(Stored items from a collection)
┄┄┄┄┄┄

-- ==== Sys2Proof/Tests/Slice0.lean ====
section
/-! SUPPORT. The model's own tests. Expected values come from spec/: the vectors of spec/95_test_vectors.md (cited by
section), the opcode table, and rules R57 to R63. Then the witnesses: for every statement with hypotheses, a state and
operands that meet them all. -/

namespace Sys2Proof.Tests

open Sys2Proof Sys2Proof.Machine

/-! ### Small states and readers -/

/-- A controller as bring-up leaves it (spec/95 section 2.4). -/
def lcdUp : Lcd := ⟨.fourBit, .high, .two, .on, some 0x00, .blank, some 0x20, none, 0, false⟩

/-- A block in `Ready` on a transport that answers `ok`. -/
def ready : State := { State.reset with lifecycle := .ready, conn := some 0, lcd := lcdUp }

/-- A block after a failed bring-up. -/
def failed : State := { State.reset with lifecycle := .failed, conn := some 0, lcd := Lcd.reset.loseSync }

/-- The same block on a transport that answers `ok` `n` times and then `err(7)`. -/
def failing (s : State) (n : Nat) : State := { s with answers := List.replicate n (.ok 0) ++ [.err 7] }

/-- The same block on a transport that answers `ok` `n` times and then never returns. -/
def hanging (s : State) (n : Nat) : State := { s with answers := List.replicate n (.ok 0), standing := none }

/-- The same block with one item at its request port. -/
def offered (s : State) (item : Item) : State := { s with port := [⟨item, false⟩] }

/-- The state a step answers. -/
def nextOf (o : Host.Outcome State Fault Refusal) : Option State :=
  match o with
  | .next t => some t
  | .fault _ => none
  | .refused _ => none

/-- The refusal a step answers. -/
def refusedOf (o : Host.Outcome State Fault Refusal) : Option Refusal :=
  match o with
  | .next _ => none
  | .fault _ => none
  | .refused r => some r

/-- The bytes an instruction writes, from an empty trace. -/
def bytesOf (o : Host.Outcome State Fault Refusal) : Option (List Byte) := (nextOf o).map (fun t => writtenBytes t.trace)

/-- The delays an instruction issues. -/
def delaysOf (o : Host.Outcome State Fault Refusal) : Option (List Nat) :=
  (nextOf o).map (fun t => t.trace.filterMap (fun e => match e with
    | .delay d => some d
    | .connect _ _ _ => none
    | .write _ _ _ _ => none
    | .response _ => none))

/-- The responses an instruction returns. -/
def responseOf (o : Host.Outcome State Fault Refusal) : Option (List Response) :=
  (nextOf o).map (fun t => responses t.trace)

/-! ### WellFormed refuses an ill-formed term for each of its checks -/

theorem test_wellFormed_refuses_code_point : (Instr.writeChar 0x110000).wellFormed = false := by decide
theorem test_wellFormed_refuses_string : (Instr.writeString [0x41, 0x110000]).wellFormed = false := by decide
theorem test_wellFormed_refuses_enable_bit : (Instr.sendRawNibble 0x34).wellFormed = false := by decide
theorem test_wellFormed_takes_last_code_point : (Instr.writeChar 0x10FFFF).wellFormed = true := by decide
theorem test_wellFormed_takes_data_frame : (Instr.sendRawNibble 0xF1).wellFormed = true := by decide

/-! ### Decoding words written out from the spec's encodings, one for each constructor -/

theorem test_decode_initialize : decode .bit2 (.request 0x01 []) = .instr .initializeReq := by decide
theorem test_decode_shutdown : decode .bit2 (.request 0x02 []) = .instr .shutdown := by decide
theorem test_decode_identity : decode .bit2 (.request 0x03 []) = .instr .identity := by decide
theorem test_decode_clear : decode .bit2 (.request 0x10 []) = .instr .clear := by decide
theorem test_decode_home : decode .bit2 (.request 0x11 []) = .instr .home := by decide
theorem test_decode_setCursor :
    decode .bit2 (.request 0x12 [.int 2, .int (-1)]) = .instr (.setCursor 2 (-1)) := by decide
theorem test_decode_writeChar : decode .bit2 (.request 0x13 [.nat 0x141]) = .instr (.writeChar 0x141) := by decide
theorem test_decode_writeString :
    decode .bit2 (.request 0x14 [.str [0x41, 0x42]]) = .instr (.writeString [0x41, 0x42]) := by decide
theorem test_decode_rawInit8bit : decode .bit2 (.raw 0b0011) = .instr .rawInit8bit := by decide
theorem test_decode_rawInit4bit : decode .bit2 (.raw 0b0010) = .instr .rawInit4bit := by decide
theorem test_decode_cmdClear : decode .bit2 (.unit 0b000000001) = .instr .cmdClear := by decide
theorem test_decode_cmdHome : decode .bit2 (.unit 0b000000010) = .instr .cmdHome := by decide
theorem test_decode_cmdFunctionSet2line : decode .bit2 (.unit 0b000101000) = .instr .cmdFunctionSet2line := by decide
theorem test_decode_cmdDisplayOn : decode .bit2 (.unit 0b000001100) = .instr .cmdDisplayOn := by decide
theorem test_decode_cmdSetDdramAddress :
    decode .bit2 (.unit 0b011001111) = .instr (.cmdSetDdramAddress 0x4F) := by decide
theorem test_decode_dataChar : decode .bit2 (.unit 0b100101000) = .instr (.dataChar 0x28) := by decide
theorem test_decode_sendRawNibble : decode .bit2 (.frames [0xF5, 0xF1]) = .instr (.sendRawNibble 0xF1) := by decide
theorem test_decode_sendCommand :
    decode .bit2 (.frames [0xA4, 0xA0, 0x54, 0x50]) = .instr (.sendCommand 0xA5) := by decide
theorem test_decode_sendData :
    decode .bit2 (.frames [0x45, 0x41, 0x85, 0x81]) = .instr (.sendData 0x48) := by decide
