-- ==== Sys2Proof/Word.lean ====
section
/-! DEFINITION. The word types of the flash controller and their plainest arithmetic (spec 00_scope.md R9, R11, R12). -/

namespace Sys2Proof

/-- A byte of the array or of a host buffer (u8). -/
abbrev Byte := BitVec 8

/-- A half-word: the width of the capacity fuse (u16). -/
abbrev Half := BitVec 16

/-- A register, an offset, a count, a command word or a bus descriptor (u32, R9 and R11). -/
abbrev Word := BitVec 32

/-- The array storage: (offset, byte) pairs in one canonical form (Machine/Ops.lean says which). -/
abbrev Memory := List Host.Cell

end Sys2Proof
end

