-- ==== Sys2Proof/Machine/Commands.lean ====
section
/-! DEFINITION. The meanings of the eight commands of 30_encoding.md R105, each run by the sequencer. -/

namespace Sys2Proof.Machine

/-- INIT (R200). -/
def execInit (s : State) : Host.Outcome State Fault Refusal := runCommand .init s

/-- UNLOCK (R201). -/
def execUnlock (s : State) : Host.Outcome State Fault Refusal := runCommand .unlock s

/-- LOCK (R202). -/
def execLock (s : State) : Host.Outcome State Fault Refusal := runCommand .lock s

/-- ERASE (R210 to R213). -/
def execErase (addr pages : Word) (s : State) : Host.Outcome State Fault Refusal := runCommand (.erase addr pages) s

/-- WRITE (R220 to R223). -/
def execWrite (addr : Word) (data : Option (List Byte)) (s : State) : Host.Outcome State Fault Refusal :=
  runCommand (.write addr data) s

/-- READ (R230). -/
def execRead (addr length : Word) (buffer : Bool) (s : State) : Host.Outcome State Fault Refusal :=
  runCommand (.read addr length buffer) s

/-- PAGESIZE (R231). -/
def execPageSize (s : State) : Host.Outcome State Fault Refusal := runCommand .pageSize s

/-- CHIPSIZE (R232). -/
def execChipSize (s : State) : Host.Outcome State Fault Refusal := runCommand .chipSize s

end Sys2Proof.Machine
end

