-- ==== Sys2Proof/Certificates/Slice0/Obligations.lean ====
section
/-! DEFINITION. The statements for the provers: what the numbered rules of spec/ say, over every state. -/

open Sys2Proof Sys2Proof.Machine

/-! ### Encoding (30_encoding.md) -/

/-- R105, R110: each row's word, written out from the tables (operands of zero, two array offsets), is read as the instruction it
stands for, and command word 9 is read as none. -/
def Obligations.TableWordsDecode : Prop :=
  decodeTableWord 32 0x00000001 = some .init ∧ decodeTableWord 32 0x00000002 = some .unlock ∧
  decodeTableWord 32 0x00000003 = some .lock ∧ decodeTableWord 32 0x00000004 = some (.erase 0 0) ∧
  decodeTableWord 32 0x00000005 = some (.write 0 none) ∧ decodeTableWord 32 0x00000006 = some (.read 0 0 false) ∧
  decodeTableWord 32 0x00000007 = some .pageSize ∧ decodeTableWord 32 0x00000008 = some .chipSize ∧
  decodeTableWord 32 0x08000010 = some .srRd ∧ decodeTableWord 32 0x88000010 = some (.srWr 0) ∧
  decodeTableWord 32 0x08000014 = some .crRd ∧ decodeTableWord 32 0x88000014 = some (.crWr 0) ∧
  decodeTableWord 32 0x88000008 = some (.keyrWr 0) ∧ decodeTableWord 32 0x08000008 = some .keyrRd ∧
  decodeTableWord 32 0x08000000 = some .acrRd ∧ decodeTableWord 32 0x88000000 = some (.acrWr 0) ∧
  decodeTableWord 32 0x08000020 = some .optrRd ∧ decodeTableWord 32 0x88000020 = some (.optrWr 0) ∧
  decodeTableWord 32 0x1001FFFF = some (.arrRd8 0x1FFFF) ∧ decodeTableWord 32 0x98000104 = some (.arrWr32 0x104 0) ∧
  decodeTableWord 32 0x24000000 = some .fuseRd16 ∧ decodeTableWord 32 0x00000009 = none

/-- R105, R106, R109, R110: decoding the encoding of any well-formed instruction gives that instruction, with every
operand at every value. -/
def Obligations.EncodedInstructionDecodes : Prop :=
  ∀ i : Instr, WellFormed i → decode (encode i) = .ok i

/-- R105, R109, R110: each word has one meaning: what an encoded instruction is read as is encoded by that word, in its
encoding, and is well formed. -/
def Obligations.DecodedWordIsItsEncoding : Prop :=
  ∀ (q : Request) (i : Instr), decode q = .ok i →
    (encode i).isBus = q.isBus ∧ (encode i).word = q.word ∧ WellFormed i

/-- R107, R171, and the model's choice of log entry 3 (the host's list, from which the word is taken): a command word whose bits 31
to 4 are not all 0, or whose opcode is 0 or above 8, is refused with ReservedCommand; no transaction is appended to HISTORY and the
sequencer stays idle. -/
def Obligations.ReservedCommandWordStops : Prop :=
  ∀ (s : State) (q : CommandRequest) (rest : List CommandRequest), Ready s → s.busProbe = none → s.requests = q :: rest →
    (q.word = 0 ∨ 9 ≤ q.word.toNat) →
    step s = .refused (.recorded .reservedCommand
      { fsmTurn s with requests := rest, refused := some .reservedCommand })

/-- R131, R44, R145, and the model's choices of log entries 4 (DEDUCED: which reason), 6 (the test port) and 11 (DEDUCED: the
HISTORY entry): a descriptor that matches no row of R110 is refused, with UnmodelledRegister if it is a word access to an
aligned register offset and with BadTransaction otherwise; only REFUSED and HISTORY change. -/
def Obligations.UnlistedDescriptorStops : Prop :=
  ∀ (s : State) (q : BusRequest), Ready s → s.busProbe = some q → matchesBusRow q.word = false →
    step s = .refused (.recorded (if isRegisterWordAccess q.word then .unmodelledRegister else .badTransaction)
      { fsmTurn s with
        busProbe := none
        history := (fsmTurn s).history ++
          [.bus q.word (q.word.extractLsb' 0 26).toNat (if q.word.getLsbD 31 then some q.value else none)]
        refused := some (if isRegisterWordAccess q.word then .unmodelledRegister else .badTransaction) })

┄┄┄┄┄┄

§ **WHAT YOU ARE ASKED TO DO**
In the entries above, some lines may contain the string "rest"; report how many, without additional comment.

§ **SOLUTION**
2